И тяжелой пепельницей из уральского камня он запустил в зеркало полубуфета. Стекло посыпалось. Заглянула испуганная Лариса Александровна. Снегирев махнул ей. Она закрыла дверь.
— Послушай, Василий...
Крупенин отвел его сильной толстой рукой.
— Уйди. Ты у меня сына отнял.
— Здравствуйте.
— Добрый вечер. Уйди, черная душа.
Крупенин вытер платком мокрое лицо.
— Опровержение напечатал? А ему на твое опровержение...
— Кому ему?
— Не знаешь? Лепесткову, братец кролик. Слыхал?
— А Лепестков при чем?
— А Лепестков при том, — медленно выговаривая, ответил Крупенин, — что он книгу написал. Не знаешь? Э, братец кролик, значит, ты уже не у дел! А ведь там и о тебе. И обо мне. Короче говоря, о всей нашей славной когорте.

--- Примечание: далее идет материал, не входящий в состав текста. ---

-- ==== Sys2Proof/Config.lean ====
section
/-! DEFINITION. The parameter of ME128 and what is derived from it (00_scope.md R5, R6, R7). -/

namespace Sys2Proof

/-- What is fixed for one ME128: the width `W` of its big-integer registers, an open parameter
(00_scope.md R5). -/
structure Config where
  /-- Bits in each big-integer register. -/
  W : Nat
deriving DecidableEq, Repr

/-- The widths the spec admits (00_scope.md R5). -/
abbrev Config.legal (c : Config) : Prop := c.W % 32 = 0 ∧ 32 ≤ c.W ∧ c.W ≤ 4096

/-- `NW`: 32-bit words in a big-integer register (00_scope.md R6). -/
def Config.nw (c : Config) : Nat := c.W / 32

/-- `DMAX = ceil(W / 7)`: entries of the digit buffer (00_scope.md R6). -/
def Config.dmax (c : Config) : Nat := (c.W + 6) / 7

/-- `NDW = ceil(DMAX / 4)`: 32-bit words that hold the digit buffer (00_scope.md R6). -/
def Config.ndw (c : Config) : Nat := (c.dmax + 3) / 4

/-- The width `State.reset` is given. DESIGN CHOICE (notes/assumptions/1.md): the spec leaves `W`
open, and 32 is the width its test vectors use unless they say otherwise (95_test_vectors.md). -/
def Config.atReset : Config := { W := 32 }

/-- `MINMOD`: the least modulus a command accepts (00_scope.md R7). -/
abbrev minMod : Nat := 128

/-- The constant the `ID` register reads (10_state.md R28). -/
def idWord : Word := 0x4D458001#32

end Sys2Proof
end

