-- ==== Sys2Proof/Machine/Operands.lean ====
section
/-! DEFINITION. Every operand form of the commands (30_encoding.md R95): a register, the immediate, and
the implicit digit sequence. There is no other. -/

namespace Sys2Proof.Machine

/-- A register operand, `x[field]` as an integer (30_encoding.md R95). -/
abbrev regOperand (s : State) (r : XReg) : Nat := s.getX r

/-- The immediate, unsigned, never sign-extended, scaled or shifted (30_encoding.md R95). -/
abbrev immOperand (imm16 : BitVec 16) : Nat := imm16.toNat

/-- The digit count `DLEN` as an integer (40_codec.md R120). -/
abbrev lenOperand (s : State) : Nat := s.dlen.toNat

/-- The digit sequence `d[0 .. DLEN-1]` (40_codec.md R120). -/
def digitsOperand (s : State) : List Byte := (List.range (lenOperand s)).map s.digit

end Sys2Proof.Machine
end

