-- ==== Sys2Proof/Tests/Slice0.lean ====
section
/-! SUPPORT. Tests: ill-formed words, decoded words, one command or one access each on a small state,
and a witness for the hypotheses of every statement that has some. Expected values are those of
95_test_vectors.md, named in each comment, or hand calculation from the rule named there. -/

namespace Sys2Proof.Tests

open Sys2Proof Sys2Proof.Machine

/-! ## Helpers -/

/-- The reset state of width 32 with the four registers written. -/
def at32 (a b c d : Nat) : State := { State.resetWith ⟨32⟩ with x := ⟨a, b, c, d⟩ }

/-- The reset state of width 64 with the four registers written. -/
def at64 (a b c d : Nat) : State := { State.resetWith ⟨64⟩ with x := ⟨a, b, c, d⟩ }

/-- A state with its digit buffer and `DLEN` written. -/
def holding (ds : List Byte) (n : BitVec 16) (s : State) : State :=
  { s with dbuf := Memory.fill ds s.cfg.dmax [], dlen := n }

/-- A state in phase `BUSY` with a command word and events to come. -/
def running (w : Word) (evs : List Event) (s : State) : State :=
  { s with cmd := w, busy := true, inputs := evs }

/-- A state in phase `HALT` with fault code 6. -/
def halted (s : State) : State := { s with err := true, ecode := 6 }

def after : Result → Option State
  | .next t => some t
  | .fault _ => none
  | .refused _ => none

/-- The X file and the `STATUS` word after a command. -/
def regs (r : Result) : Option (XFile × Word) := (after r).map (fun t => (t.x, statusWord t))

/-- The first `n` entries, `DLEN` and the `STATUS` word after a command. -/
def digs (n : Nat) (r : Result) : Option (List Byte × BitVec 16 × Word) :=
  (after r).map (fun t => ((List.range n).map t.digit, t.dlen, statusWord t))

def refusedBy (w : Word) : Option Illegal :=
  match decode w with
  | .ok _ => none
  | .error e => some e

/-! ## Well-formedness: an ill-formed term for each check -/

def plainFields (op : BitVec 8) : Fields := ⟨op, 0, 0, 0, 0, 0, 0⟩

theorem test_wf_plain_dec : (plainFields 0x10).wellFormed = true := by decide
theorem test_wf_opcode : (plainFields 0x14).problem = some .opcode := by decide
theorem test_wf_rd_register :
    ({ plainFields 0x10 with rd := 4 } : Fields).problem = some (.register .rd) := by decide
theorem test_wf_rs1_register :
    ({ plainFields 0x11 with rs1 := 4 } : Fields).problem = some (.register .rs1) := by decide
theorem test_wf_rs2_register :
    ({ plainFields 0x20 with rs2 := 4 } : Fields).problem = some (.register .rs2) := by decide
theorem test_wf_rs3_register :
    ({ plainFields 0x20 with rs3 := 15 } : Fields).problem = some (.register .rs3) := by decide
theorem test_wf_rd_unused :
    ({ plainFields 0x11 with rd := 1 } : Fields).problem = some (.unused .rd) := by decide
theorem test_wf_rs1_unused :
    ({ plainFields 0x10 with rs1 := 1 } : Fields).problem = some (.unused .rs1) := by decide
theorem test_wf_rs2_unused :
    ({ plainFields 0x13 with rs2 := 1 } : Fields).problem = some (.unused .rs2) := by decide
theorem test_wf_rs3_unused :
    ({ plainFields 0x22 with rs3 := 1 } : Fields).problem = some (.unused .rs3) := by decide
theorem test_wf_zero_unused :
    ({ plainFields 0x30 with zero := 0x80 } : Fields).problem = some (.unused .zero) := by decide

/-! ## Decoding: words written out bit by bit from 30_encoding.md R91, R92, R96 (V-LEG, V-ILL) -/

-- V-LEG-2: zero, rs3, rs2, rs1, rd = 3, opcode 0x10
theorem test_decode_dec : decode 0b00000000_0000_0000_0000_0011_00010000#32 = .ok (.dec .x3) := rfl
-- V-LEG-3
theorem test_decode_enc : decode 0b00000000_0000_0000_0001_0000_00010001#32 = .ok (.enc .x1) := rfl
-- V-LEG-5: imm16, rs1 = 3, rd, opcode 0x12
theorem test_decode_encw :
    decode 0b1111111111111111_0011_0000_00010010#32 = .ok (.encw .x3 65535#16) := rfl
-- V-LEG-6
theorem test_decode_blklen :
    decode 0b00000000_0000_0000_0011_0001_00010011#32 = .ok (.blklen .x1 .x3) := rfl
-- V-LEG-7: zero, rs3 = 3, rs2 = 1, rs1 = 0, rd = 2, opcode 0x20
theorem test_decode_modexp :
    decode 0b00000000_0011_0001_0000_0010_00100000#32 = .ok (.modexp .x2 .x0 .x1 .x3) := rfl
-- V-LEG-10
theorem test_decode_modred :
    decode 0b00000000_0011_0000_0000_0001_00100001#32 = .ok (.modred .x1 .x0 .x3) := rfl
-- V-LEG-11
theorem test_decode_mul :
    decode 0b00000000_0000_0001_0000_0011_00100010#32 = .ok (.mul .x3 .x0 .x1) := rfl
-- V-LEG-13
theorem test_decode_mov :
    decode 0b00000000_0000_0000_0010_0001_00110000#32 = .ok (.mov .x1 .x2) := rfl
-- V-LEG-17: imm16 = 1357, rs1, rd = 3, opcode 0x31
theorem test_decode_ldi :
    decode 0b0000010101001101_0000_0011_00110001#32 = .ok (.ldi .x3 1357#16) := rfl
-- V-LEG-19
theorem test_decode_cmp :
    decode 0b00000000_0000_0000_0010_0000_00110010#32 = .ok (.cmp .x2 .x0) := rfl
-- V-ILL-1 to V-ILL-5
theorem test_decode_reserved_opcodes :
    [0x00000000#32, 0x00000014#32, 0x00000023#32, 0x00000033#32, 0x000000FF#32].map refusedBy =
      List.replicate 5 (some .opcode) := by decide
-- V-ILL-6, 9, 12, 14, 15, 16, 17
theorem test_decode_register_fields :
    [0x00000410#32, 0x00004011#32, 0x00024012#32, 0x00400220#32, 0x00340220#32, 0x00314220#32,
      0x00310420#32].map refusedBy =
      [some (.register .rd), some (.register .rs1), some (.register .rs1), some (.register .rs3),
        some (.register .rs2), some (.register .rs1), some (.register .rd)] := by decide
-- V-ILL-7, 8, 10, 11, 13, 18, 19, 20, 21, 22, 23, 24
theorem test_decode_unused_fields :
    [0x00001010#32, 0x01000010#32, 0x00000111#32, 0x00021112#32, 0x00010013#32, 0x01310220#32,
      0x00310021#32, 0x00100322#32, 0x80000030#32, 0x00141031#32, 0x00000132#32,
      0x00330032#32].map refusedBy =
      [some (.unused .rs1), some (.unused .zero), some (.unused .rd), some (.unused .rd),
        some (.unused .rs2), some (.unused .zero), some (.unused .rs2), some (.unused .rs3),
        some (.unused .zero), some (.unused .rs1), some (.unused .rd), some (.unused .rs3)] := by
  decide
-- The table's word numbering, for its first row
theorem test_decodeTableWord : decodeTableWord 32 0x00000310 = some (.dec .x3) := by decide

/-! ## One command each (95_test_vectors.md sections 2.2 to 2.9, 2.11) -/

-- V-DEC-2
theorem test_dec : regs (exec (.dec .x0) (holding [3, 2, 4] 3 (at32 7 0 0 0))) =
    some (⟨49412, 0, 0, 0⟩, 0x00000002#32) := by decide
-- V-DEC-14: DIGIT_RANGE before OVERFLOW
theorem test_dec_digit_before_overflow :
    regs (exec (.dec .x0) (holding [16, 0, 0, 0, 128] 5 (at32 7 0 0 0))) =
      some (⟨7, 0, 0, 0⟩, 0x00000304#32) := by decide
-- V-ENC-8, from a buffer of nines
theorem test_enc : digs 5 (exec (.enc .x1) (holding [9, 9, 9, 9, 9] 3 (at32 0 4294967295 0 0))) =
    some ([15, 127, 127, 127, 127], 5, 0x00000002#32) := by decide
-- V-ENC-5
theorem test_enc_zero : digs 5 (exec (.enc .x1) (holding [9, 9, 9, 9, 9] 3 (at32 0 0 0 0))) =
    some ([9, 9, 9, 9, 9], 3, 0x00000604#32) := by decide
-- V-ENCW-1
theorem test_encw : digs 5 (exec (.encw .x0 2) (holding [9, 9, 9, 9, 9] 3 (at32 65 0 0 0))) =
    some ([0, 65, 0, 0, 0], 2, 0x00000002#32) := by decide
-- V-ENCW-6
theorem test_encw_width :
    digs 5 (exec (.encw .x0 2) (holding [9, 9, 9, 9, 9] 3 (at32 16384 0 0 0))) =
      some ([9, 9, 9, 9, 9], 3, 0x00000704#32) := by decide
-- V-BLK-4
theorem test_blklen : regs (exec (.blklen .x1 .x3) (at32 0 9 0 2097151)) =
    some (⟨0, 2, 0, 2097151⟩, 0x00000002#32) := by decide
-- V-BLK-12
theorem test_blklen_wide : regs (exec (.blklen .x1 .x3) (at64 0 9 0 9223372036854775808)) =
    some (⟨0, 9, 0, 9223372036854775808⟩, 0x00000002#32) := by decide
-- V-MODEXP-1
theorem test_modexp : regs (exec (.modexp .x2 .x0 .x1 .x3) (at32 20 115 7 1357)) =
    some (⟨20, 115, 1183, 1357⟩, 0x00000002#32) := by decide
-- Register overlap of section 2.6: base = exponent = destination, 3^3 mod 200
theorem test_modexp_overlap : regs (exec (.modexp .x0 .x0 .x0 .x3) (at32 3 0 0 200)) =
    some (⟨27, 0, 0, 200⟩, 0x00000002#32) := by decide
-- V-MODRED-5
theorem test_modred : regs (exec (.modred .x0 .x0 .x3) (at32 4294967295 0 0 1357)) =
    some (⟨1230, 0, 0, 1357⟩, 0x00000002#32) := by decide
-- V-MODRED-10
theorem test_modred_small : regs (exec (.modred .x0 .x0 .x3) (at32 5 0 0 127)) =
    some (⟨5, 0, 0, 127⟩, 0x00000804#32) := by decide
-- V-MUL-6
theorem test_mul : regs (exec (.mul .x3 .x0 .x1) (at32 65535 65537 0 9)) =
    some (⟨65535, 65537, 0, 4294967295⟩, 0x00000002#32) := by decide
-- V-MUL-7
theorem test_mul_overflow : regs (exec (.mul .x3 .x0 .x1) (at32 65536 65536 0 9)) =
    some (⟨65536, 65536, 0, 9⟩, 0x00000504#32) := by decide
-- V-MOV-1
theorem test_mov : regs (exec (.mov .x1 .x2) (at32 1 2 3 4)) =
    some (⟨1, 3, 3, 4⟩, 0x00000002#32) := by decide
-- V-LDI-3
theorem test_ldi :
    regs (exec (.ldi .x2 65535) (at64 18446744073709551615 18446744073709551615
      18446744073709551615 18446744073709551615)) =
      some (⟨18446744073709551615, 18446744073709551615, 65535, 18446744073709551615⟩,
        0x00000002#32) := by decide
-- V-CMP-5 and V-CMP-7
theorem test_cmp_less : regs (exec (.cmp .x0 .x1) (at32 0 4294967295 0 0)) =
    some (⟨0, 4294967295, 0, 0⟩, 0x00000022#32) := by decide
theorem test_cmp_equal : regs (exec (.cmp .x2 .x2) (at32 0 0 4 0)) =
    some (⟨0, 0, 4, 0⟩, 0x00000012#32) := by decide

-- V-RST-9: the first command after reset, run by a step
theorem test_step_first : regs (step (State.reset.withFetchWord 32 0x00140031)) =
    some (⟨20, 0, 0, 0⟩, 0x00000002#32) := by decide
-- V-RST-11: word 0 is no command
theorem test_step_illegal : regs (step (State.reset.withFetchWord 32 0x00000000)) =
    some (⟨0, 0, 0, 0⟩, 0x00000104#32) := by decide
-- From reset with nothing placed the state holds (notes/assumptions/3.md)
theorem test_step_idle : after (step State.reset) = some State.reset := by decide

/-! ## One access each (95_test_vectors.md section 2.10) -/

-- V-BUS-A 1, 2, 9, 10, 11, 13 and a narrow access (20_memory.md R67)
theorem test_reads : [(0x0000#13, 4), (0x0004#13, 4), (0x0018#13, 4), (0x0408#13, 4), (0x1004#13, 4),
    (0x1001#13, 4), (0x000C#13, 2)].map (fun a => busRead (at32 5 0 0 0) a.1 a.2) =
    [(0x4D458001#32, false), (0x00050020#32, false), (0, true), (0, true), (0, true), (0, true),
      (0, true)] := by decide
-- V-BUS-A 17, 18: only entry 4 exists in DBUF word 1
theorem test_dbuf_lane : busRead (busWrite (at32 0 0 0 0) 0x0404 4 0xAABBCCDD#32).1 0x0404 4 =
    (0x000000DD#32, false) := by decide
-- V-BUS-A 19, 20: bits 31:16 ignored, a value above DMAX stored
theorem test_dlen_write : busRead (busWrite (at32 0 0 0 0) 0x0014 4 0xABCD0007#32).1 0x0014 4 =
    (0x00000007#32, false) := by decide
-- V-BUS-C 2, 3, 5: word order and the stale upper word
theorem test_x_words : (busWrite (at64 0x0123456789ABCDEF 0 0 0) 0x1000 4 0x00000005#32).1.x.x0 =
    0x0123456700000005 := by decide
-- V-BUS-B 5: an operand write in phase BUSY is refused
theorem test_busy_write :
    busWrite (running 0x00010322#32 [] (at32 23 59 0 0)) 0x1000 4 0x63#32 =
      (running 0x00010322#32 [] (at32 23 59 0 0), true) := by decide
-- V-BUS-B 25 to 27: issue refused in HALT, DONE alone not enough, then CLRERR
theorem test_halt_issue :
    (busWrite (halted (at32 0 0 5 0)) 0x0008 4 0x00002011#32).2 = true ∧
    (busWrite (halted (at32 0 0 5 0)) 0x000C 4 0x00000002#32).1.phase = .halt ∧
    (busWrite (halted (at32 0 0 5 0)) 0x000C 4 0x00000004#32).1 = at32 0 0 5 0 := by decide
-- V-BUS-B 31, 32: reset in BUSY abandons the command
theorem test_reset_busy :
    after (step (running 0x00310220#32 [.reset] (at32 23 59 5 1357))) =
      some { State.resetWith ⟨32⟩ with trace := [.reset] } := by decide
-- WRD [3, 2, 4] of 43_host_sequences.md R173
theorem test_wrd : wrd [3, 2, 4] =
    [.write 0x0400 4 0x00040203#32, .write 0x0014 4 0x00000003#32] := by decide
-- V-DIG-1
theorem test_len_times_sum : lenTimesSum ['h', 'e', 'l', 'l', 'o'] = 2660 := by decide

/-! ## Witnesses: for each statement with hypotheses, concrete values that meet them together, and for
each clause of a statement values at a boundary of its range -/

theorem witness_EncodeOfDecodeIsTheWord : decode 0x00000310#32 = .ok (.dec .x3) := rfl

theorem witness_StepRunsTheDecodedCommand :
    (let s := running 0x00140031#32 [] (at32 0 0 0 0)
     s.busy = true ∧ decode s.cmd = .ok (.ldi .x0 20) ∧ s.inputs = [] ∧
      ∃ t, exec (.ldi .x0 20) s = .next t) ∧
    (let s := running 0x00140031#32 [.engine, .reset] (at32 0 0 0 0)
     s.busy = true ∧ decode s.cmd = .ok (.ldi .x0 20) ∧ s.inputs = .engine :: [.reset] ∧
      ∃ t, exec (.ldi .x0 20) { s with inputs := [.reset] } = .next t) :=
  ⟨⟨rfl, rfl, rfl, _, rfl⟩, rfl, rfl, rfl, _, rfl⟩

theorem witness_PlacedCommandRunsNext :
    decodeTableWord 32 0x00140031 = some (.ldi .x0 20) ∧
    ∃ t, exec (.ldi .x0 20) { State.reset with
      cmd := tableWord 32 0x00140031, busy := true, done := false, err := false, ecode := 0 } =
        .next t := ⟨by decide, _, rfl⟩

theorem witness_IllegalWordFaultsAtCompletion :
    (let s := running 0x00000014#32 [] (at32 0 0 0 0)
     s.busy = true ∧ decode s.cmd = .error .opcode ∧ s.inputs = []) ∧
    (let s := running 0x00000014#32 [.engine, .reset] (at32 0 0 0 0)
     s.busy = true ∧ decode s.cmd = .error .opcode ∧ s.inputs = .engine :: [.reset]) :=
  ⟨⟨rfl, rfl, rfl⟩, rfl, rfl, rfl⟩

/-- `n = 1` and `n = DMAX = 5`, the largest value. -/
theorem witness_DecDeliversTheValue :
    (let s := holding [127] 1 (at32 0 0 0 0)
     s.dlen.toNat = 1 ∧ 1 ≤ s.cfg.dmax ∧ (∀ i < 1, (s.digit i).toNat < 128) ∧
      (∑ i ∈ Finset.range 1, (s.digit i).toNat * 128 ^ (1 - 1 - i)) < 2 ^ s.cfg.W) ∧
    (let s := holding [15, 127, 127, 127, 127] 5 (at32 0 0 0 0)
     s.dlen.toNat = 5 ∧ 5 ≤ s.cfg.dmax ∧ (∀ i < 5, (s.digit i).toNat < 128) ∧
      (∑ i ∈ Finset.range 5, (s.digit i).toNat * 128 ^ (5 - 1 - i)) < 2 ^ s.cfg.W) := by
  decide

/-- `DLEN` 0, `DMAX + 1`, an entry 128, and the value `2^32`. -/
theorem witness_DecFaultsInOrder :
    (holding [] 0 (at32 0 0 0 0)).dlen.toNat = 0 ∧
    (let s := holding [1, 2, 3, 4, 5] 6 (at32 0 0 0 0)
     s.dlen.toNat = 6 ∧ s.cfg.dmax < 6) ∧
    (let s := holding [3, 128, 4] 3 (at32 0 0 0 0)
     s.dlen.toNat = 3 ∧ 3 ≤ s.cfg.dmax ∧ ∃ i < 3, 128 ≤ (s.digit i).toNat) ∧
    (let s := holding [16, 0, 0, 0, 0] 5 (at32 0 0 0 0)
     s.dlen.toNat = 5 ∧ 5 ≤ s.cfg.dmax ∧ (∀ i < 5, (s.digit i).toNat < 128) ∧
      2 ^ s.cfg.W ≤ ∑ i ∈ Finset.range 5, (s.digit i).toNat * 128 ^ (5 - 1 - i)) := by
  decide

— Черта ли напечатают такую книгу!
— Ну да, сегодня не напечатают. И завтра. А послезавтра, смотришь — вот она! Видишь, какое дело, милый. Ведь ее весь мир будет читать! Конечно, нам с тобой на весь мир... — Он опять повторил то слово, — так ведь ее Алешка и Женька будут читать. Вот что худо, братец кролик. Вот что худо! А Остроградский? — двинувшись на Снегирева толстой, мясистой грудью, набухшим лицом с выкатившимися глазами, спросил он.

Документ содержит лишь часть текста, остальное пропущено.